There is no lack of investigative reporting that could be done on this story (most obvious question: did Congress intend to authorize warrantless dragnet surveillance), some of which is happening elsewhere, making it hardly a paranoid leap to point out that NYT coverage has been muted and uncritical at best.

Well, how dare they not put him on the front page as often as you would like. And I suppose because your analysis stops on June 20 I'm supposed to forget any reporting that they did on him in the weeks prior.
I would personally prefer they stopped feeding the Snowden soap opera and focused instead on meaningful policy and governance questions, such as:

* did Congress intend to authorize warrantless surveillance when it passed the legislation being used by the NSA to justify its current policies and wrap them in a cloak of legality?

* which of the leaked materials w/r/t NSA surveillance can and should be considered highly-classified? What is the national security justification for keeping these materials out of public view?

* if Snowden was in a position of administrative privilege that gave him access to highly-sensitive materials without reasonable oversight, why was he employed by a private-sector company? What are the implications of this for FOIA requests, administrative costs, government transparency and checks against potential abuse? (seriously... what on earth is B.A. doing in this story?)

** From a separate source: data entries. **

/-- A chunk of a transfer: bounds and order first, then the one transfer of the opcode; the transfer that reaches its total is handed over whole, and is no longer open while it is checked. (Assumption 251 DESIGN CHOICE) -/
def State.chunk (s : State) (opcode unit max : Nat) (session : Word) (off total : Nat) (data : List Byte) : ChunkRes :=
  let mine := s.com.transfers.find? fun x => x.opcode == opcode && x.session == session
  let put := fun (x : Transfer) =>
    let rest := s.com.transfers.filter fun y => !(y.opcode == opcode && y.session == session)
    if x.data.length = total then ChunkRes.whole x.data { s with com := { s.com with transfers := rest } }
    else .more { s with com := { s.com with transfers := x :: rest } }
  if max < total ∨ total < off + data.length ∨ data.isEmpty then .bad
  else if off = 0 then
    if s.com.transfers.any fun x => x.opcode == opcode && x.session != session then .busy
    else put ⟨opcode, session, unit, total, data⟩
  else match mine with
    | some x => if x.unit = unit ∧ x.data.length = off ∧ x.total = total then put { x with data := x.data ++ data } else .bad
    | none => .bad

/-- A chunk refused with BAD_PARAM abandons the transfer of its opcode in its session (R89). -/
def refuseChunk (opcode : Nat) (session : Word) (s : State) : Res :=
  refuse stBadParam (s.abandonTransfers fun x => x.opcode == opcode && x.session == session)

/-- AUTH_FAILED closes the session (R93). -/
def failProof (t : Ticket) (s : State) : State := ((s.authFailed).answer t stAuthFailed []).closeSession t.session

/-- SESSION_PROVE (R89, R91, R92, R93): the proof's verification ends with PROOF_VERIFIED. (Assumption 24 DEDUCED) -/
def execSessionProve (r : Req) (s : State) : Out :=
  .next (serve { code := 0x0011, background := lastChunk r 0 } (fun n => decide (9 ≤ n)) r (fun t s =>
    match s.chunk 0x0011 0 8240 r.session (r.num 0 4) (r.num 4 4) (r.params.drop 8) with
    | .bad => refuseChunk 0x0011 r.session s
    | c =>
      match s.session r.session with
      | none => refuse stNotPrivileged s
      | some x =>
        if x.challenge.isNone then refuse stStateRefused s
        else if !s.challengeLive x then .later (failProof t s)
        else match c with
          | .more u => okWith [] u
          | .whole bytes u =>
            if s.com.sigJob.isSome then refuse stBusy s
            else .later { u with com := { u.com with sigJob := some (.proof t bytes) } }
          | _ => refuse stBusy s) s)

/-- The module serial, 8 bytes (R470). -/
def State.serialBytes (s : State) : List Byte := beBytes 4 (s.getF F.IDN_SERIAL_H) ++ beBytes 4 (s.getF F.IDN_SERIAL_L)

/-- Whether a signature block of 8,240 bytes verifies under the keys of a valid certificate (R475, R476). (Assumption 56 DESIGN CHOICE) -/
def blockVerifies (cert : Nat) (message block : List Byte) : Bool :=
  Config.certOk cert && block.length == 8240 && Config.sigOk cert message block

/-- Whether a proof verifies: both signatures over challenge, session, serial and level (R92). -/
def State.proofOk (s : State) (x : Session) (bytes : List Byte) : Bool :=
  blockVerifies (if x.want = 2 then 6 else 7)
    (x.challenge.getD [] ++ beBytes 4 x.id.toNat ++ s.serialBytes ++ beBytes 1 x.want) bytes

/-- PROOF_VERIFIED (R93): the level is granted, or AUTH_FAILED closes the session. A session that has closed meanwhile has no challenge left, and its proof fails as after an expired one. (Assumption 24 DEDUCED, 166 DEDUCED) -/
def execProofVerified (t : Nat) (s0 : State) : Out :=
  let s := s0.advance t
  match s.com.sigJob with
  | some (.proof tk bytes) =>
    let u := { s with com := { s.com with sigJob := none } }
    match u.session tk.session with
    | none => .next (failProof tk u)
    | some x =>
      if u.proofOk x bytes then
        .next ((u.mapSession x.id fun y => { y with level := y.want, challenge := none }).answer tk stOK (beBytes 1 x.want))
      else .next (failProof tk u)
  | _ => .next s

/-- AUTH_LOCKOUT_END (R93): 10 min after its start the lockout expires. -/
def execAuthLockoutEnd (t : Nat) (s0 : State) : Out :=
  let s := s0.advance t
  .next (if s.lockedOut then s else { s with com := { s.com with lockoutUntil := none } })

/-- SESSION_CLOSE (R94). -/
def execSessionClose (r : Req) (s : State) : Out :=
  serveOp { code := 0x0012 } r (fun t s => .later ((s.answer t stOK []).closeSession r.session)) s

/-- SESSION_IDLE in force: values below 5 act as 5 (Table 4.11). -/
def State.sessionIdle (s : State) : Nat := max 5 (s.getF F.COM_CFG_SESSION_IDLE) * ticksPerS

/-- SESSION_IDLE_EXPIRY (R94): no request in the session has passed step 4 of R82 for SESSION_IDLE. -/
def execSessionIdleExpiry (t : Nat) (session : Word) (s0 : State) : Out :=
  let s := s0.advance t
  match s.session session with
  | some x => .next (if s.mainUp && s.elapsed x.lastAt s.sessionIdle then s.closeSession session else s)
  | none => .next s

/-- CHALLENGE_EXPIRY (R91): 60 s after SESSION_OPEN the challenge can no longer be used. -/
def execChallengeExpiry (t : Nat) (session : Word) (s0 : State) : Out :=
  let s := s0.advance t
  match s.session session with
  | some x => .next (if x.challenge.isSome && s.elapsed x.openedAt (60 * ticksPerS) then s.mapSession session fun y => { y with lapsed := true } else s)
  | none => .next s

/-- ETH_LINK_DOWN (R94, R99, R101): the stream stops, sessions on the link close, and the loss is recorded where one was open. -/
def execEthLinkDown (t : Nat) (s0 : State) : Out :=
  let s := s0.advance t
  if !s.com.linkUp then .next s
  else
    let u := { s with com := { s.com with linkUp := false, stream := none } }
    let v := if u.com.sessions.any fun x => x.port == .eth then u.raise Flt.ETH_LINK_DOWN {} else u
    .next (v.closeSessions fun x => x.port == .eth)

/-- ETH_LINK_UP (R78): the link carries packets again. -/
def execEthLinkUp (t : Nat) (s0 : State) : Out :=
  let s := s0.advance t
  .next (if s.mainUp then { s with com := { s.com with linkUp := true } } else s)

/-- APPLY_HOLD (R117). (Assumption 27 DEDUCED) -/
def execApplyHold (r : Req) (s : State) : Out :=
  serveOp { code := 0x0104 } r (fun _ s =>
    match s.com.hold with
    | some h => if h.session = r.session then okWith [] s else refuse stBusy s
    | none => okWith [] (({ s with com := { s.com with hold := some ⟨r.session, s.now⟩ } }).setF F.SYS_APPLY_HOLD 1)) s

/-- The hold closes: held writes join their owners' shadows (R117). -/
def State.releaseHold (s : State) : State :=
  let t := { s with shadow := s.shadow.map (fun w : PendWrite => { w with held := false }), com := { s.com with hold := none } }
  (t.setF F.SYS_APPLY_HOLD 0).setF F.SYS_APPLY_HELD 0

/-- HOLD_EXPIRED (R117): 100 ms after APPLY_HOLD. -/
def execHoldExpired (t : Nat) (s0 : State) : Out :=
  let s := s0.advance t
  match s.com.hold with
  | some h => .next (if s.elapsed h.since (100 * ticksPerMs) then s.discardHold else s)
  | none => .next s

/-- LOCK (R118): every RWL field locks until the next boot. -/
def execLock (r : Req) (s : State) : Out :=
  serveOp { code := 0x0106 } r (fun _ s => okWith [] (s.setF F.SYS_LOCK_LOCK 1)) s

/-- The owning session has read the last word of its snapshot (R114). -/
def State.mbxRead (s : State) (session : Word) : State :=
  if s.com.mbxOwner = some session ∧ s.getB F.SYS_MBX_CTRL_VALID then s.setF F.SYS_MBX_CTRL_VALID 0 else s

/-- MBX_LAST_WORD_READ (R114). -/
def execMbxLastWordRead (t : Nat) (session : Word) (s0 : State) : Out := .next ((s0.advance t).mbxRead session)

/-- MBX_EXPIRY (R114): 100 ms after the snapshot. -/
def execMbxExpiry (t : Nat) (s0 : State) : Out :=
  let s := s0.advance t
  .next (if s.elapsed s.com.mbxAt (100 * ticksPerMs) then s.mbxLapse else s)

/-- Highest class among unacknowledged records: 0 none, 1 A to 4 D (Table 4.6). -/
def State.topClass (s : State) : Nat :=
  ((s.log.recs ++ s.log.gone).filter fun x => !x.acked).foldl (fun m x => if m = 0 ∨ x.cls < m then x.cls else m) 0

/-- PING (R96): any 0 to 64 bytes come back. -/
def execPing (r : Req) (s : State) : Out :=
  .next (serve { code := 0x0001, level := 0 } (fun n => decide (n ≤ 64)) r (fun _ s =>
    if r.fits r.params.length then okWith r.params s else refuse stBadParam s) s)

/-- GET_STATE (R39). -/
def execGetState (r : Req) (s : State) : Out :=
  serveOp { code := 0x0002, level := 0 } r (fun _ s => okWith (beBytes 4 (s.getW F.PWR_STATE_STATE.addr).toNat) s) s

/-- Opcodes that are defined, and the three of the Ridge's authority (Table 4.5). -/
def definedOps : List Nat :=
  [0x0001, 0x0002, 0x0003, 0x0004, 0x0005, 0x0010, 0x0011, 0x0012, 0x0100, 0x0101, 0x0102, 0x0103, 0x0104, 0x0105, 0x0106]
  ++ [0x0200, 0x0201, 0x0202, 0x0203, 0x0300, 0x0301, 0x0302, 0x0303, 0x0304, 0x0305, 0x0400, 0x0401, 0x0402, 0x0403]
  ++ [0x0500, 0x0501, 0x0502, 0x0503, 0x0600, 0x0601, 0x0602, 0x0603, 0x0700, 0x0701, 0x0702, 0x0703, 0x0704]
  ++ [0x0800, 0x0801, 0x0802, 0x0803, 0x0900, 0x0901, 0x0902, 0x0A00, 0x0A01, 0x0A02, 0x0A03, 0x0A80, 0x0A81, 0x0A82]
  ++ [0x0B00, 0x0B01, 0x0B02, 0x0B03, 0x0B04, 0x0C00, 0x0C01, 0x0C02, 0x0D00, 0x0D01, 0x0D02, 0x0E00, 0x0E01, 0x0E02]

/-- A request whose opcode has no execution on a main-die transport: steps 1 to 3 of R82 decide its reply. -/
def serveNone (code status : Nat) (r : Req) (s0 : State) : State :=
  let s := s0.advance r.time
  if !s.receives r code then s
  else if r.port = .spi ∧ 8 ≤ s.com.spiOut.length then s.bump F.COM_ERR_DISCARD
  else if !r.intact then s.bump F.COM_ERR_DISCARD
  else
    let t := r.ticket code
    let s1 := { s with com := { s.com with slots := s.com.slots ++ [({ ticket := t, background := false, ready := none } : Slot)] } }
    if r.crc.toNat ≠ r.wantCrc code then (s1.bump F.COM_ERR_CRC_ERR).reject t stBadCrc
    else
      let s2 := { s1 with com := { s1.com with lastContact := s1.now, hostAt := some s1.now } }.markUsed t
      s2.reject t (if r.flags ≠ 0 ∨ r.reserved ≠ 0 then stBadParam else status)

/-- UNDEFINED_OPCODE (R82 step 3). -/
def execUndefinedOpcode (r : Req) (opcode : BitVec 16) (s : State) : Out :=
  .next (if definedOps.contains opcode.toNat then s.advance r.time else serveNone opcode.toNat stBadOpcode r s)

/-- Whether the bytes of a packet make an intact header on a transport (R81). On CAN and 1000BASE-T1 padding may follow. (Assumption 11 DEDUCED, 21 DEDUCED) -/
def intactBytes (p : Port) (bs : List Byte) : Bool :=
  let n := beAt bs 6 2 + 20
  decide (20 ≤ bs.length) && bs.getD 0 0 == 1 && (if p = .spi then n == bs.length else decide (n ≤ bs.length)) && decide (n ≤ maxPacket p false)

/-- PACKET_DISCARD (R81): counted, no reply. (Assumption 21 DEDUCED) -/
def execPacketDiscard (t : Nat) (port : Port) (bytes : List Byte) (s0 : State) : Out :=
  let s := s0.advance t
  .next (if s.mainUp && s.pwr.sleep.isNone && s.portOpen port && !intactBytes port bytes then s.bump F.COM_ERR_DISCARD else s)

/-- BOOT_PACKET_DISCARD (R489): before STANDBY is reached a packet leaves no trace. -/
def execBootPacketDiscard (t : Nat) (_port : Port) (_bytes : List Byte) (s : State) : Out := .next (s.advance t)

end Sys2Proof.Machine
end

* do the stories released by the NSA to justify warrantless surveillance really justify the actions taken in the light of the law? i.e. is stopping a cab driver from sending 8k to Somalia really the sort of urgent and time-sensitive national security concern that should preclude the government from spending a day or two to get a targeted warrant?

Regardless of whether we agree or disagree on what a reasonable person would conclude on these questions, it seems self-evident that these questions are much more important than most of what the NYT has treated as front-page news on the subject matter.

If you want 'critical' reporting, I highly recommend Rachel Maddow or Bill O'Reilly or Keith Olberman or Glenn Beck. Pick whichever flavor you want.